Gamow's ingenious idea for a genetic code was absolutely wrong, but serendipitously he did get right that triplets of nucleotides ("codons") code for the twenty amino acids of life. But how do they? If you write down all possible triplets of ACGT, you'll find that there are 64 (4x4x4) possible sets of three letters or codons. Evidently some of these possible codons must code for the same amino acid, or else the cell would use 64 amino acids. If the codons were doublets, then there would only be 16 (4x4) possible sets of such letters, and that would not be enough to specify each of the 20 amino acids used by life. So we are stuck with triplets, and evidently some of these triplets code for the same amino acid.
And now there are two mysteries: not only what is the code, but also, why are only 20 amino acids used by life?
These questions were answered in a brilliant article published by Crick, Griffith and Orgel in 1957. Let's follow Crick and friends, as they try to hack the genome, reverse engineering the genetic code by appealing to a logic that one might mischievously call "intelligent design". Let's suppose that we have a section of the message six characters long, some small part of the three billion characters of the human genome:
… ACGGAC …
Knowing about triplet codons, you would parse this as
But, you say, how do we know that the first letter, the A, is actually where the message starts? Maybe the A is the last symbol in the previous codon (the … above), and the message should be parsed as
…A, CGG, AC …
with the last AC the start of the following codon. In other words, if you set out to transmit a code in this way, what would be the smart way to remove this sort of ambiguity? Crick et al. proposed that you construct the code such that it only makes sense when read with the correct starting point. In other words, you make a code in which ACG and GAC stand for meaningful symbols (in this case the amino acids Threonine and Aspartic acid), but CGG would be meaningless. Such a code can be read in only one way, so it requires no punctuation: it is what they called a "comma-less code". The beautiful discovery of Crick et al. is that the maximum number of symbols (ie. amino acids) that can be encoded in this way with triplets is twenty. And so, they concluded, Nature had been forced to work only with twenty amino acids, and not a much larger set, in order to build proteins, because it was a mathematical impossibility to construct a comma-less genetic code with more amino acids.

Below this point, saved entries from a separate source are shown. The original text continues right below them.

/-- Judge a trigger: the standby takes over if it meets the condition, else the trigger is refused (R178). -/
def judgeTrigger (cause : Nat) (s : State) : State :=
  let standby := s.active.peer
  if automatic cause then
    if s.pair.mode = 0 || !s.isSet PX_CTRL_AUTO_EN || !s.holds cause then s
    else if s.meets standby cause then startSwitch standby cause s
    else if s.pair.judged.contains cause then s
    else (refuseTrigger s).modPair (fun p => { p with judged := cause :: p.judged })
  else if s.pair.mode ≠ 0 && s.meets standby cause then startSwitch standby cause s
  else refuseTrigger s

/-- Judge triggers of one cycle, highest first, until one starts a switch-over, which serves them all (R178). -/
def judgeList : List Nat → State → State
  | [], s => s
  | k :: ks, s => if s.pair.sw.isSome then s else judgeList ks (judgeTrigger k s)

/-- The causes of Table 07-3 among some, highest first. -/
def inOrder (ks : List Nat) : List Nat := [1, 2, 3, 4, 5, 6, 7].filter ks.contains

/-- Triggers held until a moment are judged then, each afresh (R178, R179). -/
def judgeHeld (ks : List Nat) (s : State) : State :=
  judgeList (inOrder ks) (s.modPair (fun p => { p with judged := p.judged.filter (fun k => !ks.contains k) }))

/-- The triggers of one cycle arrive: held while a switch-over is in progress; an automatic one held within GUARD; the others
judged (R178, R179). -/
def trigger (causes : List Nat) (s : State) : State :=
  let s := purgeJudged s
  let add (ks old : List Nat) : List Nat := old ++ ks.filter (fun k => !old.contains k)
  if s.pair.sw.isSome then s.modPair (fun p => { p with waiting := add causes p.waiting })
  else
    let late := causes.filter (fun k => automatic k && s.pair.guard)
    judgeList (inOrder (causes.filter (fun k => !late.contains k))) (s.modPair (fun p => { p with guarded := add late p.guarded }))

/-- SWITCHOVER_TRIGGER: the triggers of Table 07-3 that begin to hold, or arrive, in one cycle (R178). -/
def execSwitchoverTrigger (causes : List Nat) (s : State) : Out := .next (trigger (inOrder causes) s)

/-- AUTO_EN becomes 1: the automatic triggers that hold are judged (R178). -/
def autoOn (s : State) : State :=
  trigger ([2, 3, 4].filter s.holds) (s.modPair (fun p => { p with judged := [] }))

/-- A management write of SWITCH, with FORCE (R178, Table 07-8). -/
def pxSwitch (force : Bool) (s : State) : State :=
  trigger [if force then 1 else 6] ((s.putB PX_CTRL_FORCE force).putB PX_CTRL_SWITCH true)

/-- PX_SWITCH (R178). -/
def execPxSwitch (a : Agent) (force : Bool) (s : State) : Out := .next (s.byAgent [.carrier] a (pxSwitch force))
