/-- Both buckets are filled. -/
def fillMeter (m : Nat) (s : State) : State :=
  setMeter m (s.get (QS_METER_CBS m) * 64 * 125000) (s.get (QS_METER_EBS m) * 64 * 125000) s

/-- The colours: 0 green, 1 yellow, 2 red (R344). Answers the colour and the buckets afterwards; `len` in 1/125,000
byte. -/
def judgeColour (mode inC c e len : Nat) : Nat × Nat × Nat :=
  if mode = 0 then
    if inC = 2 ∨ e < len then (2, c, e)
    else if inC = 1 ∨ c < len then (1, c, e - len)
    else (0, c - len, e - len)
  else
    if inC = 0 ∧ len ≤ c then (0, c - len, e)
    else if inC ≠ 2 ∧ len ≤ e then (1, c, e - len)
    else (2, c, e)

/-- Meters run in practice mode for a cause other than their own bit (R346). -/
def State.practiceAll (s : State) : Bool := s.isSet QS_CFG_PRACTICE_ALL || s.isSet PX_STATUS_PRACTICE

/-- A meter judges a frame of `len` bytes (R343, R344): its colour, the frame's drop, and the counters. -/
def meterFrame (m inC len : Nat) (s : State) : Nat × Bool × State :=
  let b := s.meterNow m
  let j := if s.cfgBad (QS_METER m) then (2, b.1, b.2) else judgeColour (s.get (QS_METER_MODE m)) inC b.1 b.2 (len * 125000)
  let s := ((setMeter m j.2.1 j.2.2 s).put (QS_METER_LAST_LAST m) j.1).bump (QS_MCNT m j.1)
  if j.1 ≠ 2 then (j.1, false, s)
  else if s.practiceAll || s.isSet (QS_METER_PRACTICE m) then (2, false, qsFlag 4 (s.bump (QS_CNT 5)))
  else (2, true, qsFlag 3 (s.bump (QS_CNT 4)))

/-- A write of the word at +0x8 installs the meter and fills it (R347). -/
def installMeter (a : Agent) (m : Nat) (w : Word) (s : State) : State :=
  let base := QS_METER m
  let put1 (k : Nat) (s : State) : State :=
    match s.heldWord a (base + 4 * k) with
    | some v => writeFields a (base + 4 * k) v s
    | none => s
  let s := writeFields a (base + 8) w (put1 1 (put1 0 s))
  let s := { s with qs := { s.qs with bad := s.qs.bad.filter (· ≠ base) } }
  fillMeter m (clearHeld a base (base + 12) s)

/-- METER_INSTALL (R347). -/
def execMeterInstall (a : Agent) (m : Nat) (w : Word) (s : State) : Out :=
  .next (s.byAgent [.tenant, .host] a (fun s => if m < 65536 then installMeter a m w s else s))

/-! ### Turn lists (R348 to R352) -/

/-- The turn that begins tells the MAC of its port to hold or release, where MAC merge is verified (R352). -/
def startTurn (l : Nat) (s : State) : State :=
  match s.operList l with
  | none => s
  | some o =>
    match turnAt (listPos o.base o.cycle s.house) (s.turnsAt (QS_TL_OPER l 0) o.len o.cycle) 0 with
    | none => s
    | some (k, w, _) =>
      let s := s.put (QS_TL_CUR_CUR_TURN l) k
      if !s.merged o.port then s
      else if w.field 31 30 = 1 then s.modPort o.port (fun x => { x with held := true })
      else if w.field 31 30 = 2 then s.modPort o.port (fun x => { x with held := false })
      else s

/-- TURN_START: the running turn of a list begins (R348, R352). -/
def execTurnStart (l : TList) (s : State) : Out := .next (observe (startTurn l.val s))

/-- A time as the three words of BASE and CHANGE. -/
def putTime3 (addr t : Nat) (s : State) : State := putWords addr ((timeWords t).take 3) s

/-- The pending copy becomes operational with base C (R350, R352). -/
def changeList (l : Nat) (s : State) : State :=
  match s.pendingAt l with
  | none => s
  | some c =>
    let old := s.operList l
    let len := s.get (QS_TL_CTRL_LEN l)
    let cycle := (s.reg (QS_TL_CYCLE l)).toNat
    let turns := s.words (QS_TL_TURN l 0) len
    let o : OperList := ⟨c, cycle, len, s.get (QS_TL_CTRL_PORT l)⟩
    let s := putWords (QS_TL_OPER l 0) (s.words (QS_TL_TURN l 0) 256) s
    let s := (s.setReg (QS_TL_OCYCLE l) (BitVec.ofNat 32 cycle)).putB (QS_TL_CTRL_PENDING l) false
    let s := { s with qs := { s.qs with oper := sset (fun _ => none) s.qs.oper l (some o) } }
    let s := qsFlag 5 ((s.putB (QS_TL_CTRL_OPER l) true).bump (QS_CNT 9))
    let s := match old with
      | some p => if turns.all (fun w => w.field 31 30 ≠ 1) then s.modPort p.port (fun x => { x with held := false }) else s
      | none => s
    startTurn l s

From their reasoning, it is not difficult to enumerate the possible comma-less genetic codes. There are 288 of them. But the actual genetic code, conclusively determined during the 1960's, is not one of them!
Beautiful, elegant, and absolutely wrong: key-and-lock mechanisms have been important in understanding snapshots of biological structure, but they are misleading clues in the search to understand the dynamical processes of evolution that have led to the phenomenon of life. Far richer than Gamow and Crick conceived, the genetic code is now thought to have been shaped rapidly over evolutionary time through the cooperative dynamics of early organisms, thus ensuring a code that is remarkably robust to errors in translation and mutations of the genome sequence. Only with such a code could such complex organisms as you and me evolve. And that is the real secret of life.